INFORMATION SHOWN:

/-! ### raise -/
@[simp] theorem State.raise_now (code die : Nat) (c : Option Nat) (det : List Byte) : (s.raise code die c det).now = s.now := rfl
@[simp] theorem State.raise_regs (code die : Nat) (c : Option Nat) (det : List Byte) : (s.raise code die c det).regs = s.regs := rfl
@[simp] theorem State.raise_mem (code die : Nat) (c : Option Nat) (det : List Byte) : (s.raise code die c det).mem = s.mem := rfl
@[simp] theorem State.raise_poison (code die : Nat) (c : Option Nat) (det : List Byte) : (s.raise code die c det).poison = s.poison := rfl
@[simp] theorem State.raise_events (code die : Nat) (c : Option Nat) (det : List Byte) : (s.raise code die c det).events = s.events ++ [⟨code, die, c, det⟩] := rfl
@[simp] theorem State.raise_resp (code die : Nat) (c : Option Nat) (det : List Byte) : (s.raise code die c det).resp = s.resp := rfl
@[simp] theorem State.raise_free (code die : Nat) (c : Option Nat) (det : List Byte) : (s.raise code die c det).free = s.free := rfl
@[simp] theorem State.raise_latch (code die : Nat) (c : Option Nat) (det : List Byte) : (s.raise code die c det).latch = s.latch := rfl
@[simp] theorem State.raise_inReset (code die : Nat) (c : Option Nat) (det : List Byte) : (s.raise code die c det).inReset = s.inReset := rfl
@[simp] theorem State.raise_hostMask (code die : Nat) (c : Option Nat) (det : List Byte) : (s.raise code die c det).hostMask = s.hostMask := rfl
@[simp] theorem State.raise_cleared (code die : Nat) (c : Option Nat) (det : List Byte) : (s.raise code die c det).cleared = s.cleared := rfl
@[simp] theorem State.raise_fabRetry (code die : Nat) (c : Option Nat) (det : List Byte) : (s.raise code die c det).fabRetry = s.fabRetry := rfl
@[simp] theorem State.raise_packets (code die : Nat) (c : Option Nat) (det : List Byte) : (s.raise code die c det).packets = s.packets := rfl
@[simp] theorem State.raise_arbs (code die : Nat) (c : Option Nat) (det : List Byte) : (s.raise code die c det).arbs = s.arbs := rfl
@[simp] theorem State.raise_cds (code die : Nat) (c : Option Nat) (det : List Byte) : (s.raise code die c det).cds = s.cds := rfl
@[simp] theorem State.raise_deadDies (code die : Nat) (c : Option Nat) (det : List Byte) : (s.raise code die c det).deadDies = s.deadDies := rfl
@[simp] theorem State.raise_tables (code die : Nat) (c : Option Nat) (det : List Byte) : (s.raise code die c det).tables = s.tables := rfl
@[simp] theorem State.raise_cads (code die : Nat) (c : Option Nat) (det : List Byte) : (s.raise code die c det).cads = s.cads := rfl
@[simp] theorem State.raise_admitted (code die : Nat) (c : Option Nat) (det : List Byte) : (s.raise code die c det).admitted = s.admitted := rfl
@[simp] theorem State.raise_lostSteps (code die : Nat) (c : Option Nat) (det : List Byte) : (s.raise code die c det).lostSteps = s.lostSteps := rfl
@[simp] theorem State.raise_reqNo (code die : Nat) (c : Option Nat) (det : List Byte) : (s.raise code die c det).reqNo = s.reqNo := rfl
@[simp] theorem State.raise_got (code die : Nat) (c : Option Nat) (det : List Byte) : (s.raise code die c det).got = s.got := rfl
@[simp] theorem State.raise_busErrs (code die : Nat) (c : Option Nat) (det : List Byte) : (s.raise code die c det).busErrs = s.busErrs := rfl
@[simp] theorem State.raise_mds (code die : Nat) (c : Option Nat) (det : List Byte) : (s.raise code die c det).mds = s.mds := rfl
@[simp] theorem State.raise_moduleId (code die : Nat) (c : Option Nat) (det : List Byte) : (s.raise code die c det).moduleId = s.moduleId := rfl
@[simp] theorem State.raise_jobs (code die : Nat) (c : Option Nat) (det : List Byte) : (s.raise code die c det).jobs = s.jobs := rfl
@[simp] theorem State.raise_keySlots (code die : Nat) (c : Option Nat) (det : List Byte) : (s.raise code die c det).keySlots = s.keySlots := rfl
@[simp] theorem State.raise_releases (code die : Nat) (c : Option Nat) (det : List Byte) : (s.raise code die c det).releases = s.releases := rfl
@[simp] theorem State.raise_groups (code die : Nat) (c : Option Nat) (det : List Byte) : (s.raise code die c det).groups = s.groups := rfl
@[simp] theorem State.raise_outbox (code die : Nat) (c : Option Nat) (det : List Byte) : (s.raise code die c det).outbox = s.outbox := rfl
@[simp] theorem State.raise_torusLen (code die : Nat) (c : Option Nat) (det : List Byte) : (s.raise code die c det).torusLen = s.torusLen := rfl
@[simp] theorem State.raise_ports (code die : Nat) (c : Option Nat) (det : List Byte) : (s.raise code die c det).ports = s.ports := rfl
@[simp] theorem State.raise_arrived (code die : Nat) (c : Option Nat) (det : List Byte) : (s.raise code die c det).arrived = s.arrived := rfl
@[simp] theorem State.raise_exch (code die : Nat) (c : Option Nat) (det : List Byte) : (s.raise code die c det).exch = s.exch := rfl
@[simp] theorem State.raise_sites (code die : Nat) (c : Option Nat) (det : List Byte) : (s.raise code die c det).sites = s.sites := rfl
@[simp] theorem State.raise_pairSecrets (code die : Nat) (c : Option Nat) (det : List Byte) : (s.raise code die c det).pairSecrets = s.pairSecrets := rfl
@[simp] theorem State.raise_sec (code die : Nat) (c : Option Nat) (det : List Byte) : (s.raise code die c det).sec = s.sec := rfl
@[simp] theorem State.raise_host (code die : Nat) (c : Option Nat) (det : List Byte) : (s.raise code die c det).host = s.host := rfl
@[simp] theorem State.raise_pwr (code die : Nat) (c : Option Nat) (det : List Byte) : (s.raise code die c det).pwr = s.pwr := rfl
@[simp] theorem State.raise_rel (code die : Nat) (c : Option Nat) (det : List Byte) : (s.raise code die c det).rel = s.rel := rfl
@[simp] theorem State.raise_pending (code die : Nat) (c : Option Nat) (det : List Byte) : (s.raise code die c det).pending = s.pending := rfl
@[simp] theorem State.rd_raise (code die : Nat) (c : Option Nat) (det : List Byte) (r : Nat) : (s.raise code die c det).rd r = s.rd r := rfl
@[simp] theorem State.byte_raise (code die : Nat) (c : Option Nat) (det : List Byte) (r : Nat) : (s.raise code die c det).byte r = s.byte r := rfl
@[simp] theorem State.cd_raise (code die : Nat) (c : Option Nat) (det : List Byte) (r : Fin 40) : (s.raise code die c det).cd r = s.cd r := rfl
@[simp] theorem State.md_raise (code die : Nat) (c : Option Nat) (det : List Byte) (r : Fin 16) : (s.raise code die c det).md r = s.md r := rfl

HOW TO COMPLETE THIS TASK: Set every line down again exactly. Begin with the first line of the entries and finish with the line containing "s.mem := rfl".

ANSWER BELOW:
/-! ### raise -/
@[simp] theorem State.raise_now (code die : Nat) (c : Option Nat) (det : List Byte) : (s.raise code die c det).now = s.now := rfl
@[simp] theorem State.raise_regs (code die : Nat) (c : Option Nat) (det : List Byte) : (s.raise code die c det).regs = s.regs := rfl
@[simp] theorem State.raise_mem (code die : Nat) (c : Option Nat) (det : List Byte) : (s.raise code die c det).mem = s.mem := rfl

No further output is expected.